4. Practice makes perfect

"By doing practice psychometric tests, you'll find a technique that suits you and be able to master the questions"

Charlotte, EY School Leaver

There is no substitute for knowing what is best suited to you in terms of technique. Many online websites offer practise tests, and you can see the areas that need to be worked on in order to really hone in on your weaknesses and improve.

5. Gain some work experience

“All work experience is good work experience.”

Flo, EY School Leaver

Any work experience you can gain will teach you something whether it is related to the industry or not. What is important is what you have learnt from it. Skills you have learnt working in one industry can be transferred into any industry. People are more interested in what you have learnt rather than where you have learnt it. Getting a variety of work experience will also help you to decide what kind of industry you want to work in.

6. Know why you are the right person for the job

“The interviewer doesn’t know what characteristics you have that make you right for the job. You need to tell them.”

Flo, EY School Leaver

Thinking about your strengths ahead of an interview or application can help you get a clear sense of what you have to offer a company. Are you great at managing your own time? Does coordinating projects come naturally to you? Are you the kind of person who brings out the best in other people when working in a team?
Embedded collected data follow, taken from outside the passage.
/-- R90 to R94: the power states of a port. -/
def Obligations.PodPresenceAndPower : Prop :=
  ∀ (s : State) (p : Nat), s.up → p < 8 →
    (s.rd (POD_STAT_STATE p) = 0 → Completes (.podInserted p) s fun t =>
      t.rd (POD_STAT_PRSNT p) = 1 ∧ t.rd (POD_EVT_INS p) = 1 ∧
      (s.rd (POD_CTRL_POLICY p) = 1 → t.rd (POD_CTRL_PWR_REQ p) = 1 ∧ t.rd (POD_STAT_STATE p) = 2) ∧
      (s.rd (POD_CTRL_POLICY p) ≠ 1 → t.rd (POD_CTRL_PWR_REQ p) = s.rd (POD_CTRL_PWR_REQ p) ∧
        t.rd (POD_STAT_STATE p) = if s.rd (POD_CTRL_PWR_REQ p) = 0 then 1 else 2) ∧
      Kept [(POD_STAT_PRSNT p).key, (POD_EVT_INS p).key, (POD_CTRL_PWR_REQ p).key, (POD_STAT_STATE p).key, (POD_CTRL_IND p).key,
        (POD_STAT_ID_VALID p).key] s t) ∧
    (s.rd (POD_STAT_STATE p) ≠ 0 → Completes (.podInserted p) s fun t => Only [] s t) ∧
    (∀ u, s.rd (POD_STAT_STATE p) ≠ 0 → Completes (.podRemoved p u) s fun t =>
      t.rd (POD_STAT_STATE p) = 0 ∧ t.rd (POD_STAT_PRSNT p) = 0 ∧ t.rd (POD_EVT_REM p) = 1 ∧ t.rd (POD_STAT_ID_VALID p) = 0 ∧
      natBit t.eng.pod.pwrEn p = false ∧ t.mem = s.mem ∧ ∀ w < 64, t.rd (POD_ID_BYTES p w) = 0) ∧
    (∀ u, s.rd (POD_STAT_STATE p) = 0 → Completes (.podRemoved p u) s fun t => Only [] s t) ∧
    (∀ u, s.rd (POD_STAT_STATE p) = 1 → Completes (.podPowerRequest p true u) s fun t =>
      t.rd (POD_CTRL_PWR_REQ p) = 1 ∧ t.rd (POD_STAT_STATE p) = 2 ∧ natBit t.eng.pod.pwrEn p = true ∧ t.mem = s.mem) ∧
    (∀ u, s.rd (POD_STAT_STATE p) ≠ 1 → Completes (.podPowerRequest p true u) s fun t =>
      t.rd (POD_CTRL_PWR_REQ p) = 1 ∧ Only [(POD_CTRL_PWR_REQ p).key] s t) ∧
    (∀ u, s.rd (POD_STAT_STATE p) = 7 → Completes (.podPowerRequest p false u) s fun t =>
      t.rd (POD_CTRL_PWR_REQ p) = 0 ∧ t.rd (POD_STAT_STATE p) = 1 ∧ t.mem = s.mem) ∧
    (∀ u, podPowered s.eng p = true → tileSamples s.eng p = false → natBit s.eng.pod.offWait p = false →
      Completes (.podPowerRequest p false u) s fun t =>
      t.rd (POD_CTRL_PWR_REQ p) = 0 ∧ t.rd (POD_STAT_STATE p) = 1 ∧ natBit t.eng.pod.pwrEn p = false ∧ t.mem = s.mem) ∧
    (∀ u, podPowered s.eng p = true → tileSamples s.eng p = true → Completes (.podPowerRequest p false u) s fun t =>
      t.rd (POD_CTRL_PWR_REQ p) = 0 ∧ t.rd (POD_STAT_STATE p) = s.rd (POD_STAT_STATE p) ∧ t.rd (POD_STAT_ID_VALID p) = 0 ∧
      natBit t.eng.pod.offWait p = true ∧ t.mem = s.mem) ∧
    (∀ u, podPowered s.eng p = true → natBit s.eng.pod.offWait p = true → Completes (.podPowerRequest p false u) s fun t =>
      t.rd (POD_CTRL_PWR_REQ p) = 0 ∧ Only [(POD_CTRL_PWR_REQ p).key] s t) ∧
    (s.rd (POD_STAT_STATE p) = 2 → Completes (.softStartEnd p) s fun t =>
      t.rd (POD_STAT_STATE p) = 3 ∧ (s.rd (POD_SB_CMD_BUSY p) = 0 → Only [(POD_STAT_STATE p).key, (POD_CTRL_IND p).key, (POD_STAT_ID_VALID p).key] s t) ∧
      (s.rd (POD_SB_CMD_BUSY p) ≠ 0 → natBit t.eng.pod.sbFirst p = true ∧ Kept [(POD_STAT_STATE p).key, (POD_CTRL_IND p).key, (POD_STAT_ID_VALID p).key] s t)) ∧
    (s.rd (POD_STAT_STATE p) ≠ 2 → Completes (.softStartEnd p) s fun t => Only [] s t) ∧
    (∀ peak u, podPowered s.eng p = true → Completes (.podOvercurrent p peak u) s fun t =>
      t.rd (POD_STAT_STATE p) = 7 ∧ t.rd (POD_EVT_FAULT p) = 1 ∧ natBit t.eng.pod.pwrEn p = false ∧
      t.rd (POD_PWR_STAT_CUR_MA p) = peak % 2 ^ (POD_PWR_STAT_CUR_MA p).width ∧ t.mem = s.mem) ∧
    (∀ peak u, podPowered s.eng p = false → Completes (.podOvercurrent p peak u) s fun t => Only [] s t)

/-- R95, R98 and the read of POD_PWR_STAT. -/
def Obligations.PodButtonIdentityAndSideband : Prop :=
  ∀ (s : State) (p : Nat), s.up → p < 8 →
    (Completes (.attnPress p) s fun t => t.rd (POD_EVT_ATTN p) = 1 ∧ t.mem = s.mem ∧
      (s.rd (POD_STAT_STATE p) = 1 → s.rd (POD_CTRL_POLICY p) = 2 → t.rd (POD_STAT_STATE p) = 2 ∧ t.rd (POD_CTRL_PWR_REQ p) = 1) ∧
      (s.rd (POD_STAT_STATE p) = 5 → s.rd (POD_CTRL_ATTN_REM p) = 1 ∨ natBit s.eng.pod.attnOff p = true →
        natBit t.eng.pod.attnOff p = !natBit s.eng.pod.attnOff p ∧ t.rd (POD_CTRL_PWR_REQ p) = s.rd (POD_CTRL_PWR_REQ p)) ∧
      (¬(s.rd (POD_STAT_STATE p) = 1 ∧ s.rd (POD_CTRL_POLICY p) = 2) → ¬(s.rd (POD_STAT_STATE p) = 5 ∧ (s.rd (POD_CTRL_ATTN_REM p) ≠ 0 ∨ natBit s.eng.pod.attnOff p = true)) →
        Kept [(POD_EVT_ATTN p).key] s t)) ∧
    (∀ u, natBit s.eng.pod.attnOff p = true → podPowered s.eng p = true → tileSamples s.eng p = false →
      natBit s.eng.pod.offWait p = false → Completes (.attnPowerOff p u) s fun t =>
        t.rd (POD_CTRL_PWR_REQ p) = 0 ∧ t.rd (POD_STAT_STATE p) = 1 ∧ natBit t.eng.pod.attnOff p = false ∧ t.mem = s.mem) ∧
    (∀ u, natBit s.eng.pod.attnOff p = true → podPowered s.eng p = true → tileSamples s.eng p = true →
      Completes (.attnPowerOff p u) s fun t =>
        t.rd (POD_CTRL_PWR_REQ p) = 0 ∧ natBit t.eng.pod.offWait p = true ∧ natBit t.eng.pod.attnOff p = false ∧ t.mem = s.mem) ∧
    (∀ u, natBit s.eng.pod.attnOff p = true → natBit s.eng.pod.offWait p = true → Completes (.attnPowerOff p u) s fun t =>
      t.rd (POD_CTRL_PWR_REQ p) = 0 ∧ natBit t.eng.pod.attnOff p = false ∧ Kept [(POD_CTRL_PWR_REQ p).key] s t) ∧
    (∀ u, natBit s.eng.pod.attnOff p = false → Completes (.attnPowerOff p u) s fun t => Only [] s t) ∧
    (∀ r : IdRead, s.rd (POD_STAT_STATE p) = 3 → natBit s.eng.pod.sbFirst p = false →
      let err := match r with
        | .nack => 1
        | .busStuck => 2
        | .bytes b => idCheck b (s.rd (POD_PWR_CFG_LIMIT p))
      Completes (.identDone p r) s fun t =>
        t.rd (POD_STAT_ID_ERR p) = err ∧ t.rd (POD_EVT_ID_DONE p) = 1 ∧ t.mem = s.mem ∧
        (∀ b, r = .bytes b → ∀ w < 64, t.rd (POD_ID_BYTES p w) = bytesAt b (4 * w) 4 % 2 ^ 32) ∧
        (err = 0 → t.rd (POD_STAT_ID_VALID p) = 1 ∧ (t.rd (POD_STAT_STATE p) = 4 ∨ t.rd (POD_STAT_STATE p) = 5)) ∧
        (err = 5 → t.rd (POD_STAT_STATE p) = 7 ∧ t.rd (POD_EVT_FAULT p) = 1 ∧ natBit t.eng.pod.pwrEn p = false) ∧
        (err ≠ 0 → err ≠ 5 → t.rd (POD_STAT_STATE p) = 6 ∧ t.rd (POD_STAT_ID_VALID p) = 0)) ∧
    (∀ r : IdRead, s.rd (POD_STAT_STATE p) ≠ 3 ∨ natBit s.eng.pod.sbFirst p = true → Completes (.identDone p r) s fun t => Only [] s t) ∧
    (s.rd (POD_STAT_STATE p) = 6 → Completes (.reread p) s fun t =>
      t.rd (POD_STAT_STATE p) = 3 ∧ (s.rd (POD_SB_CMD_BUSY p) = 0 → Only [(POD_STAT_STATE p).key, (POD_CTRL_IND p).key, (POD_STAT_ID_VALID p).key] s t) ∧
      (s.rd (POD_SB_CMD_BUSY p) ≠ 0 → natBit t.eng.pod.sbFirst p = true ∧ Kept [(POD_STAT_STATE p).key, (POD_CTRL_IND p).key, (POD_STAT_ID_VALID p).key] s t)) ∧
    (s.rd (POD_STAT_STATE p) ≠ 6 → Completes (.reread p) s fun t => Only [] s t) ∧
    (s.rd (POD_SB_CMD_BUSY p) = 0 → podPowered s.eng p = true → Completes (.sbGo p) s fun t =>
      t.rd (POD_SB_CMD_BUSY p) = 1 ∧ Only [(POD_SB_CMD_BUSY p).key] s t) ∧
    (s.rd (POD_SB_CMD_BUSY p) = 0 → podPowered s.eng p = false → Completes (.sbGo p) s fun t =>
      t.rd (POD_SB_CMD_BUSY p) = 0 ∧ t.rd (POD_SB_CMD_NACK p) = 1 ∧ t.rd (POD_EVT_SB_DONE p) = 1 ∧
      Kept [(POD_SB_CMD_BUSY p).key, (POD_SB_CMD_NACK p).key, (POD_EVT_SB_DONE p).key] s t) ∧
    (s.rd (POD_SB_CMD_BUSY p) ≠ 0 → Completes (.sbGo p) s fun t => Only [] s t) ∧
    (∀ nack data, s.rd (POD_SB_CMD_BUSY p) ≠ 0 → s.rd (POD_STAT_STATE p) ≠ 3 ∨ natBit s.eng.pod.sbFirst p = true → Completes (.sbDone p nack data) s fun t =>
      t.rd (POD_SB_CMD_BUSY p) = 0 ∧ t.rd (POD_EVT_SB_DONE p) = 1 ∧ (nack = true → t.rd (POD_SB_CMD_NACK p) = 1) ∧
      (nack = false → s.rd (POD_SB_CMD_RD p) = 1 →
        t.rd (POD_SB_DATA_DATA p) = data % 2 ^ (8 * s.rd (POD_SB_CMD_LEN p)) % 2 ^ 32) ∧
      Kept [(POD_SB_CMD_BUSY p).key, (POD_SB_CMD_NACK p).key, (POD_EVT_SB_DONE p).key, (POD_SB_DATA_DATA p).key] s t) ∧
    (∀ nack data, s.rd (POD_SB_CMD_BUSY p) = 0 ∨ (s.rd (POD_STAT_STATE p) = 3 ∧ natBit s.eng.pod.sbFirst p = false) → Completes (.sbDone p nack data) s fun t => Only [] s t) ∧
    Completes (.podPwrStatRead p) s fun t =>
      t.rd (POD_PWR_STAT_PEAK_MA p) = s.rd (POD_PWR_STAT_CUR_MA p) % 2 ^ (POD_PWR_STAT_PEAK_MA p).width ∧
      Only [(POD_PWR_STAT_PEAK_MA p).key] s t

/-- R99: X3 and J2. -/
def Obligations.TileLeavesAndRejoins : Prop :=
  ∀ (s : State) (p : Nat), s.up → p < 8 →
    (∀ a, getAbsent s.eng p = some a → drained (drainNow s.eng) p = true → tileWrites (drainNow s.eng) p = false →
      Completes (.portAbsentRecord p) s fun t =>
      getAbsent t.eng p = some { a with written := true } ∧
      (natBit s.eng.pod.offWait p = true → natBit t.eng.pod.offWait p = false ∧
        t.rd (POD_STAT_STATE p) = (if s.rd (POD_CTRL_PWR_REQ p) = 0 then 1 else 2) ∧
        natBit t.eng.pod.pwrEn p = (s.rd (POD_CTRL_PWR_REQ p) != 0))) ∧
    (getAbsent s.eng p = none ∨ drained (drainNow s.eng) p = false ∨ tileWrites (drainNow s.eng) p = true → Inv s →
      Completes (.portAbsentRecord p) s fun t => Only [] s t) ∧
    ∀ v, s.eng.inAcq = true → s.eng.inService p = false → s.rd GLB_MODE_STAT_BUSY = 0 → calBusy s.eng p = false →
      (drained (drainNow s.eng) p = true → tileWrites (drainNow s.eng) p = false →
        (s.rd (POD_STAT_STATE p) = 4 → Completes (.tileRejoin p v) s fun t =>
          t.rd (POD_STAT_STATE p) = 5 ∧ t.rd (POD_EVT_READY p) = 1 ∧ getAbsent t.eng p = none ∧
          (t.eng.getEla p).wPos = stopBoundary s.eng p v) ∧
        (s.rd (POD_STAT_STATE p) = 5 → natBit s.eng.pod.rejoin p = true → Completes (.tileRejoin p v) s fun t =>
          natBit t.eng.pod.rejoin p = false ∧ getAbsent t.eng p = none ∧ (t.eng.getEla p).wPos = stopBoundary s.eng p v)) ∧
      (drained (drainNow s.eng) p = false ∨ tileWrites (drainNow s.eng) p = true → Inv s →
        Completes (.tileRejoin p v) s fun t => Only [] s t)

/-- R283. A request is late at 100 % of TARGET_NS (R282). -/
def Obligations.RequestLatencyIsCounted : Prop :=
  ∀ (s : State) (p line lat : Nat) (wr : Option (Nat × List Byte)) (resp : List SecResp), s.up → p < 6 →
    s.fabIdle → portFree s.eng p = true → (s.eng.getStk (stackOf line)).trq = [] →
    memWaits p line (!rowHit s.eng line) s.eng = false →
    Completes (.memoryRequest p line wr resp lat) s fun t =>
      t.rd (MEM_QOS_LATE_CNT p) = (if s.rd (MEM_QOS_TARGET_NS p) ≤ lat then
        min (s.rd (MEM_QOS_LATE_CNT p) + 1) (2 ^ 32 - 1) else s.rd (MEM_QOS_LATE_CNT p)) ∧
      t.rd (MEM_QOS_MAX_NS p) = max (s.rd (MEM_QOS_MAX_NS p)) (min lat (2 ^ 24 - 1)) % 2 ^ 24 ∧
      ∀ q < 6, q ≠ p → t.rd (MEM_QOS_LATE_CNT q) = s.rd (MEM_QOS_LATE_CNT q) ∧ t.rd (MEM_QOS_MAX_NS q) = s.rd (MEM_QOS_MAX_NS q)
These are the kind of attributes that companies want to see, and it is worth taking the time to think of examples of how you have demonstrated this kind of positive trait in the past and what the successes have been. Find out more and discover your strengths in this article.

7. Know what to expect from group interviews

“The clue is in the word ‘Group’. Show you work well as a group but make sure you stand out.”

Flo, EY School Leaver

Group interviews can seem intimidating, but they are an excellent opportunity to show how well you operate within a team. The key is to avoid coming across as too quiet, without of course appearing to dominate a discussion. This is also a great chance to start networking with other candidates in your position. You can practice by joining in class discussions and asking the teacher for feedback.

8. Talk to people who have been through the process

"Take the opportunity to follow twitter pages and talk to anyone you know who has already done what you are currently in the process of doing - they'll be more than happy to help."

Charlotte, EY School Leaver

They can help you get a clear idea of what to expect, and the strategies they used to secure an offer.

9. Talk to people in the industry

“The best advice you will get is from people who work at the firm. So talk to them.”

Flo, EY School Leaver

There’s no substitute for first-hand advice from someone in the know – speak to people who already work at the company you’re applying to or equally the industry that you want to go into, they can provide insights into the skills required for the job, the culture of the company and information on the organisation and sector that could make you stand out. Contact the recruitment team who will be able to point you in the right direction or follow the business’ twitter/facebook/LinkedIn account. The EY recruitment team are always on hand at eyschools@uk.ey.com.

10. Take your time, and try to relax

"If you get offered water at the start of your interview - take it. Not sure of an answer? Take a sip and collect your thoughts."

Charlotte, EY School Leaver

The application and interview process can seem daunting, but by planning ahead you can avoid feeling pressured into turning something in at the last minute. It might feel like others are ahead of the game, but remember that this can be a nerve-wracking process for everybody: you are not alone.

During interviews and Assessment Centre’s, don’t be afraid to be yourself, and don’t speak for the sake of speaking in an assessment centre just because others are contributing. Assessors and interviewers will remember the candidate who delivers one considered, relevant and well delivered point over the one who talks constantly but doesn’t say anything of meaning.